Among the entries below, find the line with "IntOf (.shl m i) i 4 m.ty (fun k l =>", then quote it and each following line up to and including the line with "IntOf (.sar m", and nothing else.

*** Opening Source material ***

-- ==== Sys2Proof/Machine/Power.lean ====
section
/-!
DEFINITION. Boot and power states (spec/21 R455, R456, R458; spec/00 R9; spec/20 R432).
-/
namespace Sys2Proof.Machine

/-! ### What survives (R9, R458) -/

/-- The harness of a core that a reset leaves: which of its sub-arrays are faulty is no state of the device. -/
def coldCore (c : Core) : Core := { Core.reset with bad := c.bad }

/-- The package with nothing but what keeps its contents without power (R9). The pooled memory still holds what was written,
under keys that are lost. -/
def cold (s : State) : State :=
  { State.reset with
    schedule := s.schedule, draws := s.draws, mem := s.mem, poison := s.poison,
    owner := s.owner.map (fun (e : Nat × Nat) => (e.1, oneTime)),
    cores := s.cores.map (fun (e : Nat × Core) => (e.1, coldCore e.2)),
    laneBad := s.laneBad, failedClusters := s.failedClusters,
    failedSlices := s.failedSlices, power := s.power, v48 := s.v48, aux := s.aux, rasLog := s.rasLog }

/-- The package is without power in a state `p`. -/
def unpowered (s : State) (p : Power) : State := { cold s with power := p, cur := none }

/-! ### Boot (R455, R456) -/

def flashBytes (o n : Nat) : List Byte := (List.range n).map (fun i => Config.flash (o + i))
def flashNat (o n : Nat) : Nat := leNat (flashBytes o n)

/-- The digest of step 2 (R455): header bytes 0x0000 to 0x0A0F and the image. -/
def bootDigest : BitVec 512 := Config.shake256 (flashBytes 0 0xA10 ++ flashBytes (flashNat 0x10 8) (flashNat 8 8))

/-- The header and the signature of the first stage are accepted (R455, R456). -/
def bootGood : Bool :=
  let vkey := flashBytes 0x18 1793
  flashNat 0 4 == 0x4C525542 && decide (flashNat 8 8 ≤ 2 ^ 26) && flashNat 0x10 8 % 4096 == 0 &&
  Config.shake256 vkey == Config.vendorDigest && decide (Config.minSvn ≤ flashNat 4 4) &&
  Config.falconVerify vkey bootDigest (flashBytes 0xA10 1280)

/-- MEASi := SHAKE256(MEASi followed by d) (R455). -/
def extendMeas (m d : BitVec 512) : BitVec 512 := Config.shake256 (digestBytes m ++ digestBytes d)

/-- The measurements after a boot (R455). -/
def measured : List (BitVec 512) :=
  [extendMeas 0 bootDigest, extendMeas 0 (Config.stageDigest 1), BitVec.ofNat 512 Config.minSvn] ++
  [3, 4, 5, 6, 7].map (fun i => extendMeas 0 (Config.stageDigest i))

/-- A die has more failed clusters or slices than its one spare of each (R432). -/
def beyondSpares (s : State) : Bool :=
  (List.range 4).any (fun (d : Nat) => decide (1 < (s.failedClusters.filter (fun x => x == d)).length) ||
    decide (1 < (s.failedSlices.filter (fun x => x == d)).length))

/-- The reset self-tests of the Harps (R257, R258). -/
def testHarps (s : State) : State := { s with cores := s.cores.map (fun (e : Nat × Core) => (e.1, (selfTest e.2).core)) }

/-- The boot of a package that comes out of reset (R455): it stops in reset at a step that fails. -/
def bootSteps (s : State) : State :=
  if !bootGood then { s with bootStep := 2, bootFail := true }
  else if !Config.osGood then { s with bootStep := 3, bootFail := true, meas := s.meas.set 0 (extendMeas 0 bootDigest) }
  else if beyondSpares s then { s with bootStep := 4, bootFail := true, meas := measured }
  else { testHarps s with bootStep := 4, bootReady := true, meas := measured, released := some s.cycle }

/-- BOOT: the 48 V input has been applied, or the host asserts reset while it is present (R455, R458). -/
def execBoot (s : State) : Host.Outcome State Fault Refusal :=
  if s.v48 then .next (bootSteps { cold s with power := .on, cur := none }) else .next s

/-! ### Power states (R458) -/

/-- POWER_LOSS: the 48 V input is removed; every context ends at once and no record is written (R458). -/
def execPowerLoss (s : State) : Host.Outcome State Fault Refusal :=
  if s.v48 then .next { unpowered s (if s.aux then .standby else .off) with v48 := false } else .next s

/-- STANDBY_REQUEST: every context is terminated with CONTEXT_KILLED and the power stages are disabled (R458). -/
def execStandbyRequest (s : State) : Host.Outcome State Fault Refusal :=
  if s.power = .on ∧ s.bootReady then .next (unpowered ((knownCtxs s).foldl killContext { s with bootReady := false }) .standby)
  else .next s

/-- AUXILIARY_RAIL_LOSS (R458). -/
def execAuxiliaryRailLoss (s : State) : Host.Outcome State Fault Refusal :=
  .next { s with aux := false, power := if s.power = .standby ∧ !s.v48 then .off else s.power }

/-- AUXILIARY_RAIL_RETURN (R458). -/
def execAuxiliaryRailReturn (s : State) : Host.Outcome State Fault Refusal :=
  .next { s with aux := true, power := if s.power = .off then .standby else s.power }

end Sys2Proof.Machine
end

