/-- The logic family (R124), each result bit by bit, and the shifts (R125): the count modulo w under WRAP, a count of w or more
giving 0, or for SAR the sign.

The bit-field family (R126), MOV and MOVI (R127) and PRMT (R128). -/
def Obligations.LogicAndMoves : Prop :=
  ( ∀ (i : Insn) (ty : Ty) (m : ShiftMod),
      IntOf (.and ty i) i 4 ty (fun k l => (operand k ty i.b l &&& operand k ty i.c l) % 2 ^ tyWidth ty) ∧
      IntOf (.or ty i) i 4 ty (fun k l => (operand k ty i.b l ||| operand k ty i.c l) % 2 ^ tyWidth ty) ∧
      IntOf (.xor ty i) i 4 ty (fun k l => (operand k ty i.b l ^^^ operand k ty i.c l) % 2 ^ tyWidth ty) ∧
      IntOf (.not ty i) i 4 ty (fun k l => 2 ^ tyWidth ty - 1 - operand k ty i.b l) ∧
      IntOf (.lop3 ty i) i 4 ty (fun k l => lutBits (tyWidth ty) (match i.x with | .lut _ t => t.toNat | _ => 0)
        (operand k ty i.b l) (operand k ty i.c l) (operand k ty (xOpnd i) l)) ∧
      IntOf (.shl m i) i 4 m.ty (fun k l =>
        operand k m.ty i.b l * 2 ^ shiftCount m (operand k .n32 i.c l) % 2 ^ tyWidth m.ty) ∧
      IntOf (.shr m i) i 4 m.ty (fun k l => operand k m.ty i.b l / 2 ^ shiftCount m (operand k .n32 i.c l)) ∧
      IntOf (.sar m i) i 4 m.ty (fun k l => pat (tyWidth m.ty)
        ((sext (tyWidth m.ty) (operand k m.ty i.b l)).fdiv ((2 ^ shiftCount m (operand k .n32 i.c l) : Nat) : Int))) ∧
      IntOf (.rol ty i) i 4 ty (fun k l => rotl (tyWidth ty) (operand k ty i.b l) (operand k .n32 i.c l)) ∧
      IntOf (.fshl ty i) i 4 ty (fun k l =>
        (operand k ty i.b l * 2 ^ tyWidth ty + operand k ty i.c l) * 2 ^ (operand k .n32 (xOpnd i) l % tyWidth ty) /
          2 ^ tyWidth ty % 2 ^ tyWidth ty)) ∧
  ( ∀ (i : Insn) (ty : Ty) (hi : Bool),
      IntOf (.popc ty i) i 4 .n32 (fun k l =>
        ((List.range (tyWidth ty)).filter (fun j => (operand k ty i.b l).testBit j)).length) ∧
      IntOf (.clz ty i) i 4 .n32 (fun k l =>
        if operand k ty i.b l = 0 then tyWidth ty else tyWidth ty - 1 - (operand k ty i.b l).log2) ∧
      IntOf (.ctz ty i) i 4 .n32 (fun k l =>
        ((List.range (tyWidth ty)).find? (fun j => (operand k ty i.b l).testBit j)).getD (tyWidth ty)) ∧
      IntOf (.brev ty i) i 4 ty (fun k l => revBits (tyWidth ty) (operand k ty i.b l)) ∧
      IntOf (.bfx ty i) i 4 ty (fun k l => fieldOf ty (operandInt k ty i.b l) (operand k .n32 i.c l)) ∧
      IntOf (.bfi ty i) i 4 ty (fun k l =>
        putField (tyWidth ty) (operand k ty i.b l) (operand k ty i.c l) (operand k .n32 (xOpnd i) l)) ∧
      IntOf (.mov ty i) i 4 ty (fun k l => operand k ty i.c l) ∧
      IntOf (.movi hi i) i 4 .n64 (fun k l =>
        if hi then operand k .n32 i.c l * 2 ^ 32 + operand k .n64 i.a l % 2 ^ 32
        else operand k .n64 i.a l / 2 ^ 32 * 2 ^ 32 + operand k .n32 i.c l) ∧
      IntOf (.prmt i) i 4 .n32 (fun k l =>
        permute (operand k .n32 i.b l) (operand k .n32 i.c l) (operand k .n32 (xOpnd i) l)))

*** Closing Source material ***

Solution to this task =>
      IntOf (.shl m i) i 4 m.ty (fun k l =>
        operand k m.ty i.b l * 2 ^ shiftCount m (operand k .n32 i.c l) % 2 ^ tyWidth m.ty) ∧
      IntOf (.shr m i) i 4 m.ty (fun k l => operand k m.ty i.b l / 2 ^ shiftCount m (operand k .n32 i.c l)) ∧
      IntOf (.sar m i) i 4 m.ty (fun k l => pat (tyWidth m.ty)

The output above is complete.